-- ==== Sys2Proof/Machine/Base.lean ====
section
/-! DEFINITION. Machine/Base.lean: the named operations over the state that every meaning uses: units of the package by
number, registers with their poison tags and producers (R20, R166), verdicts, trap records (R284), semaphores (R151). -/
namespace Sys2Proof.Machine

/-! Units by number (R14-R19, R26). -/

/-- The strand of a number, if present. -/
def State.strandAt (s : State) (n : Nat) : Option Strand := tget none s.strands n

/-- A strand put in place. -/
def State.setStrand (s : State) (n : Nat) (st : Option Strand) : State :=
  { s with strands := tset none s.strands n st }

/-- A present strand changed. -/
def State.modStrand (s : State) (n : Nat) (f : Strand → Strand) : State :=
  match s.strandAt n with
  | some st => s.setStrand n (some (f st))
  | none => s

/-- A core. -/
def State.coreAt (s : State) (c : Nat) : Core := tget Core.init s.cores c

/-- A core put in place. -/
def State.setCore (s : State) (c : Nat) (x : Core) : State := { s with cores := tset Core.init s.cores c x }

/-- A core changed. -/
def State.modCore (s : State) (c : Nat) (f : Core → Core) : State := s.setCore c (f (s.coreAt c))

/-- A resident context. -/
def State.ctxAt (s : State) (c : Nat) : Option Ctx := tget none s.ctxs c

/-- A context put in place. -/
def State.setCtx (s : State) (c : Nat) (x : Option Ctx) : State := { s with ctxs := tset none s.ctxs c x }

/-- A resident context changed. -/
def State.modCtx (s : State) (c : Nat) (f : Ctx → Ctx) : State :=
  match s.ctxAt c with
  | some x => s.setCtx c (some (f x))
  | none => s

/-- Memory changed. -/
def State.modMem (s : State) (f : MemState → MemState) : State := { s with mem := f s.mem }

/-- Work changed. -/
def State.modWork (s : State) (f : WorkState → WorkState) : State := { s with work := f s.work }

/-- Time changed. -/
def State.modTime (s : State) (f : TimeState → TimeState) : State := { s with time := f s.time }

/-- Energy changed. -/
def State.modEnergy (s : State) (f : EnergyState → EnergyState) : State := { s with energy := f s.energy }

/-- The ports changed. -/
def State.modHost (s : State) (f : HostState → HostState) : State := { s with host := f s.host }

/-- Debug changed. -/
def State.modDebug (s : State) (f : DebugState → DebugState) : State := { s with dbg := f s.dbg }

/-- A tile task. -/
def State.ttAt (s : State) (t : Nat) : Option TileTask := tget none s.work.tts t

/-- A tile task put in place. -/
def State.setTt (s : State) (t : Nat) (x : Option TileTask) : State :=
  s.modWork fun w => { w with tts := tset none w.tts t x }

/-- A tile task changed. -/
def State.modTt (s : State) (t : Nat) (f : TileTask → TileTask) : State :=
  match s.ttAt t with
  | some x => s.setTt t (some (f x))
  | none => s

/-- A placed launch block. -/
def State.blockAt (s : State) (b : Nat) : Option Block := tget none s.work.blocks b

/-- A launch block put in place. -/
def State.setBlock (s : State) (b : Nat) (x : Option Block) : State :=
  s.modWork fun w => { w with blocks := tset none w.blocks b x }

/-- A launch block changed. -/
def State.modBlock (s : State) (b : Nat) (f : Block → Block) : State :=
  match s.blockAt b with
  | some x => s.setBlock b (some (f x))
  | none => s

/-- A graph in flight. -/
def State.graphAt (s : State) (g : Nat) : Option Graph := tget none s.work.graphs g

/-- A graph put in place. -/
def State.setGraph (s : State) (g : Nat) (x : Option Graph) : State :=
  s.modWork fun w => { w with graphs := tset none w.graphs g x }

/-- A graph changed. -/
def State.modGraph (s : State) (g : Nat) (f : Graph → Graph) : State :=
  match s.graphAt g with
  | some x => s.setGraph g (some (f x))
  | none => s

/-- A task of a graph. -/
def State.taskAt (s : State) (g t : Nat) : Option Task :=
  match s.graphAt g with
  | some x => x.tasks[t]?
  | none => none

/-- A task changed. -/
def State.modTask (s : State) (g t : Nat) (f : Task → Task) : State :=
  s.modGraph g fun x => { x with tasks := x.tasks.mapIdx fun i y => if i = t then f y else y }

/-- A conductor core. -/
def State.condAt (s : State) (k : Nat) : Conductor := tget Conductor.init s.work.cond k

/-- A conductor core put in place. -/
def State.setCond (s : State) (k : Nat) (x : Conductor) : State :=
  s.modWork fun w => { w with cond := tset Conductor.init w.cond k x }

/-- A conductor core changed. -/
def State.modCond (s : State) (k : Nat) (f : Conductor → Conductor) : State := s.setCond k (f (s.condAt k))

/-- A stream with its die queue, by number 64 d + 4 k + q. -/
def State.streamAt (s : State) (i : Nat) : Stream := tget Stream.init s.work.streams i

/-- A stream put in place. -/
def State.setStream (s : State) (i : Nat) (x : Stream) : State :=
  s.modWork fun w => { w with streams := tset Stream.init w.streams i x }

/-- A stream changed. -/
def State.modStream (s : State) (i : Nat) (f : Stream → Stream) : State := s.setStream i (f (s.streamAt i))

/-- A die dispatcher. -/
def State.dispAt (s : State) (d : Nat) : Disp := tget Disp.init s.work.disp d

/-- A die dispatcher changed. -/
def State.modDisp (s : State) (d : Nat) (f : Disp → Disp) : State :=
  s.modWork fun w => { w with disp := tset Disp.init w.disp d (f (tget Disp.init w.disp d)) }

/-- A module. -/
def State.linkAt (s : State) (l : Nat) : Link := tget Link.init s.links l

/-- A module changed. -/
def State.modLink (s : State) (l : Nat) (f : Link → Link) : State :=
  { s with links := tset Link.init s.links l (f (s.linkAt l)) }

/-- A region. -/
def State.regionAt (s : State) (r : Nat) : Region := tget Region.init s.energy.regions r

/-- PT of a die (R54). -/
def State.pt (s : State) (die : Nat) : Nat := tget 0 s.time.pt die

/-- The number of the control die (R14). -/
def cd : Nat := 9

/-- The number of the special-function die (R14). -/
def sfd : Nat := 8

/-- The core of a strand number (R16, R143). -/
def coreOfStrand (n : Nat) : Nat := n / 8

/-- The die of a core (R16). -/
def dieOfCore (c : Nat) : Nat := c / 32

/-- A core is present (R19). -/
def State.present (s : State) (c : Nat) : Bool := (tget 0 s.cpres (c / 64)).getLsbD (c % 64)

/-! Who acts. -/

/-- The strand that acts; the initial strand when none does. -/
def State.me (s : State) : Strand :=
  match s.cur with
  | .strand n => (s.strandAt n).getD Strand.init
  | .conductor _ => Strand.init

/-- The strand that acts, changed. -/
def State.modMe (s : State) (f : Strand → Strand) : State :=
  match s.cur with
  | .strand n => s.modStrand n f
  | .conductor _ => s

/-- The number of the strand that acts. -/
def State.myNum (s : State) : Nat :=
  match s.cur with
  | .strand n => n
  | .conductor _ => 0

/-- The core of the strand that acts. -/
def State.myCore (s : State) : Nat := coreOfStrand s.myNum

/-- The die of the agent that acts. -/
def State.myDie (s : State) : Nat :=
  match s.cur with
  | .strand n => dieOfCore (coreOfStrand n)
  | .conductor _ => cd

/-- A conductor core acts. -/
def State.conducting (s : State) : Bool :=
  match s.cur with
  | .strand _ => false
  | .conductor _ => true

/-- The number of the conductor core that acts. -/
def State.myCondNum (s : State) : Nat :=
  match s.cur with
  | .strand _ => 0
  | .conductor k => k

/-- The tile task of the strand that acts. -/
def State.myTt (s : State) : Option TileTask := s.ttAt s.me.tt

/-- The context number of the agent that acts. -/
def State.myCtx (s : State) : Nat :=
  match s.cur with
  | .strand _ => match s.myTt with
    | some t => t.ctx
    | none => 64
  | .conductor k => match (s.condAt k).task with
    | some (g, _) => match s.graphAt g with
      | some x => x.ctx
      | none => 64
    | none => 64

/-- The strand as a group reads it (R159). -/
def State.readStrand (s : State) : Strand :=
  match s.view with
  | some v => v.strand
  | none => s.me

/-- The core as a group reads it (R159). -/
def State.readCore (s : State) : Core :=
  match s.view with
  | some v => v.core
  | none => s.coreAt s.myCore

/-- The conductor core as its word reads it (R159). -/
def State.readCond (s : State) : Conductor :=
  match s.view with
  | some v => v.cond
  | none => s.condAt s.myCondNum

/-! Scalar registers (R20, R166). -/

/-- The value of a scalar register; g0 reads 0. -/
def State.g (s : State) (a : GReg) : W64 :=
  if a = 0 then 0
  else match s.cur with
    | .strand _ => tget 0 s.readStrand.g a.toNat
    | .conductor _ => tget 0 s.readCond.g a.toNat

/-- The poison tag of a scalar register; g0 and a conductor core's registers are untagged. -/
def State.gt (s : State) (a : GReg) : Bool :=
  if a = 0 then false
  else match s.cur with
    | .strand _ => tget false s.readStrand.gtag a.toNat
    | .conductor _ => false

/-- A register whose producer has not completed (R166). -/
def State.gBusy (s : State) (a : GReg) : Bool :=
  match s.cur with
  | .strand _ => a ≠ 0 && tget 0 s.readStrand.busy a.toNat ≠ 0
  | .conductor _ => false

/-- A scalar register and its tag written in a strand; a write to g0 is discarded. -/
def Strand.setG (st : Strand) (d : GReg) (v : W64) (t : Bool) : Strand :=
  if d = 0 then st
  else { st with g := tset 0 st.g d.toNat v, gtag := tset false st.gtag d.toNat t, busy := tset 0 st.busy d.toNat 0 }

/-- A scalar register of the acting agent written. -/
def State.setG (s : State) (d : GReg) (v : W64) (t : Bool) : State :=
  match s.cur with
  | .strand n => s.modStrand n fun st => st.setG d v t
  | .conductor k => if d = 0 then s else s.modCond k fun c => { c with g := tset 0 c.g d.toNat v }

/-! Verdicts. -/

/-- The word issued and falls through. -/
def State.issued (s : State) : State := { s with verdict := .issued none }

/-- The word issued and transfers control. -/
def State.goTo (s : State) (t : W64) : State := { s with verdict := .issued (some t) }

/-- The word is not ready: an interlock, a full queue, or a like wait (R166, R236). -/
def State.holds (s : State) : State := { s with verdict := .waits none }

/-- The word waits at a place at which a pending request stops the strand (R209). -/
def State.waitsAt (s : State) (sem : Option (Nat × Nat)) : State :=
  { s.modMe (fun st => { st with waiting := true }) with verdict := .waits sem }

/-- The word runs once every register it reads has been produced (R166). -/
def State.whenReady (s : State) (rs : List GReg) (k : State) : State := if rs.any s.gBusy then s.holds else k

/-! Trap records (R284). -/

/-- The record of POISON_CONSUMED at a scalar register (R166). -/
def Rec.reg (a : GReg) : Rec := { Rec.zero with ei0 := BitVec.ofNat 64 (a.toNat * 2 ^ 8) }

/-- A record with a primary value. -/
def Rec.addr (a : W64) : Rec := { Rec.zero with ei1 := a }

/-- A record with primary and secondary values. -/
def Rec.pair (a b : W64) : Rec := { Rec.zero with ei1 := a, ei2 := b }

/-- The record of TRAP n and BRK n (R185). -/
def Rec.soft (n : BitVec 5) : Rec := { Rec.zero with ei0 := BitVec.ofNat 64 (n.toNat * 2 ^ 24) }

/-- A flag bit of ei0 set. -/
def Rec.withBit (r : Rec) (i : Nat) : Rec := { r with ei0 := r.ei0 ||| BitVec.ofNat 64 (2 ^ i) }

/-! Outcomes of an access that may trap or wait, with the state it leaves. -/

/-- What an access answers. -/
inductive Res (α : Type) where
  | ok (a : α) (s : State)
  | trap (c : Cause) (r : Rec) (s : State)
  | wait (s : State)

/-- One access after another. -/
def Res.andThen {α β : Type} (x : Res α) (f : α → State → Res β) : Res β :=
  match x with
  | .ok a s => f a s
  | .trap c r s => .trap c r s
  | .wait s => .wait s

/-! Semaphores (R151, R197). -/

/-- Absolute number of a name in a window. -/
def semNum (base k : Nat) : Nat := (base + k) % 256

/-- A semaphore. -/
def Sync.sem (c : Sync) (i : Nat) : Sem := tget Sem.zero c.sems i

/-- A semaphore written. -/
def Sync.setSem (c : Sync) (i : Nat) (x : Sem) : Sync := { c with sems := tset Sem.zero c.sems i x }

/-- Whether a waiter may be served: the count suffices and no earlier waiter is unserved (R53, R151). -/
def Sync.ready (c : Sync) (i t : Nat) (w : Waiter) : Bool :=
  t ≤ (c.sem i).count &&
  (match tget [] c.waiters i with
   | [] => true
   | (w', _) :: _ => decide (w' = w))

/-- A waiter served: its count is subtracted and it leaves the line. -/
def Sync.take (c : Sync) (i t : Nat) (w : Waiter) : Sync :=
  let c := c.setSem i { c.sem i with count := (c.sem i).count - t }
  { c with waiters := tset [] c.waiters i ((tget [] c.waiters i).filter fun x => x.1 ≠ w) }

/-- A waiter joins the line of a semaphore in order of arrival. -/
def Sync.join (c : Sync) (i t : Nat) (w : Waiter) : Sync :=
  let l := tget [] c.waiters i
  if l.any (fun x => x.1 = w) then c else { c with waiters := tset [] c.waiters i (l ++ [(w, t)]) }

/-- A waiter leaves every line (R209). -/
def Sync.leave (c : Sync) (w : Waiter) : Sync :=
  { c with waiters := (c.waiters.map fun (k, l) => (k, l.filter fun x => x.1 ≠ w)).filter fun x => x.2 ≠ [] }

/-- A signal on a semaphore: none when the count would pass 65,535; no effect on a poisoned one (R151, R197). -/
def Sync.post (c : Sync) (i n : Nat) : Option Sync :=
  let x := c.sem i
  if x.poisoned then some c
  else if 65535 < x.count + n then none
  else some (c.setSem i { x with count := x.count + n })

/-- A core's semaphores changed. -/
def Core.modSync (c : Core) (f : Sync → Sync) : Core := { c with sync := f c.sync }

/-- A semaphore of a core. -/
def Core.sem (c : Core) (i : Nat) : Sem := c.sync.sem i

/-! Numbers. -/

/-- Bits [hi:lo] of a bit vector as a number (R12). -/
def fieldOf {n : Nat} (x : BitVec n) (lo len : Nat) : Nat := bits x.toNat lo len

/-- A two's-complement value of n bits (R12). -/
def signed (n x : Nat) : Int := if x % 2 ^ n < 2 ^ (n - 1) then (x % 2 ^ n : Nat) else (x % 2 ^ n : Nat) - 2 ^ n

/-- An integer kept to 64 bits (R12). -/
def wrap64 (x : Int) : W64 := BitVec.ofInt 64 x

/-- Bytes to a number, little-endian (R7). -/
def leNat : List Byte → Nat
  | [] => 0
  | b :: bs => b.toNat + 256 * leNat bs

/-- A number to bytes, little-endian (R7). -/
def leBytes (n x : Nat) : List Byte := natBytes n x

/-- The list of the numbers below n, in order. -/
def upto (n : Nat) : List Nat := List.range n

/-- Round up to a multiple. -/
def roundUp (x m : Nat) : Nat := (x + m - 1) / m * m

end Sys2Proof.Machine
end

:::

> [PROBLEM DESCRIPTION]: Using the entries above, repeat only the lines from the one containing "α) (s : State)" through the one containing "def Sync.leave (c", end lines included.

> [ANSWER TO THE PROBLEM]:
  | ok (a : α) (s : State)
  | trap (c : Cause) (r : Rec) (s : State)
  | wait (s : State)

/-- One access after another. -/
def Res.andThen {α β : Type} (x : Res α) (f : α → State → Res β) : Res β :=
  match x with
  | .ok a s => f a s
  | .trap c r s => .trap c r s
  | .wait s => .wait s

/-! Semaphores (R151, R197). -/

/-- Absolute number of a name in a window. -/
def semNum (base k : Nat) : Nat := (base + k) % 256

/-- A semaphore. -/
def Sync.sem (c : Sync) (i : Nat) : Sem := tget Sem.zero c.sems i

/-- A semaphore written. -/
def Sync.setSem (c : Sync) (i : Nat) (x : Sem) : Sync := { c with sems := tset Sem.zero c.sems i x }

/-- Whether a waiter may be served: the count suffices and no earlier waiter is unserved (R53, R151). -/
def Sync.ready (c : Sync) (i t : Nat) (w : Waiter) : Bool :=
  t ≤ (c.sem i).count &&
  (match tget [] c.waiters i with
   | [] => true
   | (w', _) :: _ => decide (w' = w))

/-- A waiter served: its count is subtracted and it leaves the line. -/
def Sync.take (c : Sync) (i t : Nat) (w : Waiter) : Sync :=
  let c := c.setSem i { c.sem i with count := (c.sem i).count - t }
  { c with waiters := tset [] c.waiters i ((tget [] c.waiters i).filter fun x => x.1 ≠ w) }

/-- A waiter joins the line of a semaphore in order of arrival. -/
def Sync.join (c : Sync) (i t : Nat) (w : Waiter) : Sync :=
  let l := tget [] c.waiters i
  if l.any (fun x => x.1 = w) then c else { c with waiters := tset [] c.waiters i (l ++ [(w, t)]) }

/-- A waiter leaves every line (R209). -/
def Sync.leave (c : Sync) (w : Waiter) : Sync :=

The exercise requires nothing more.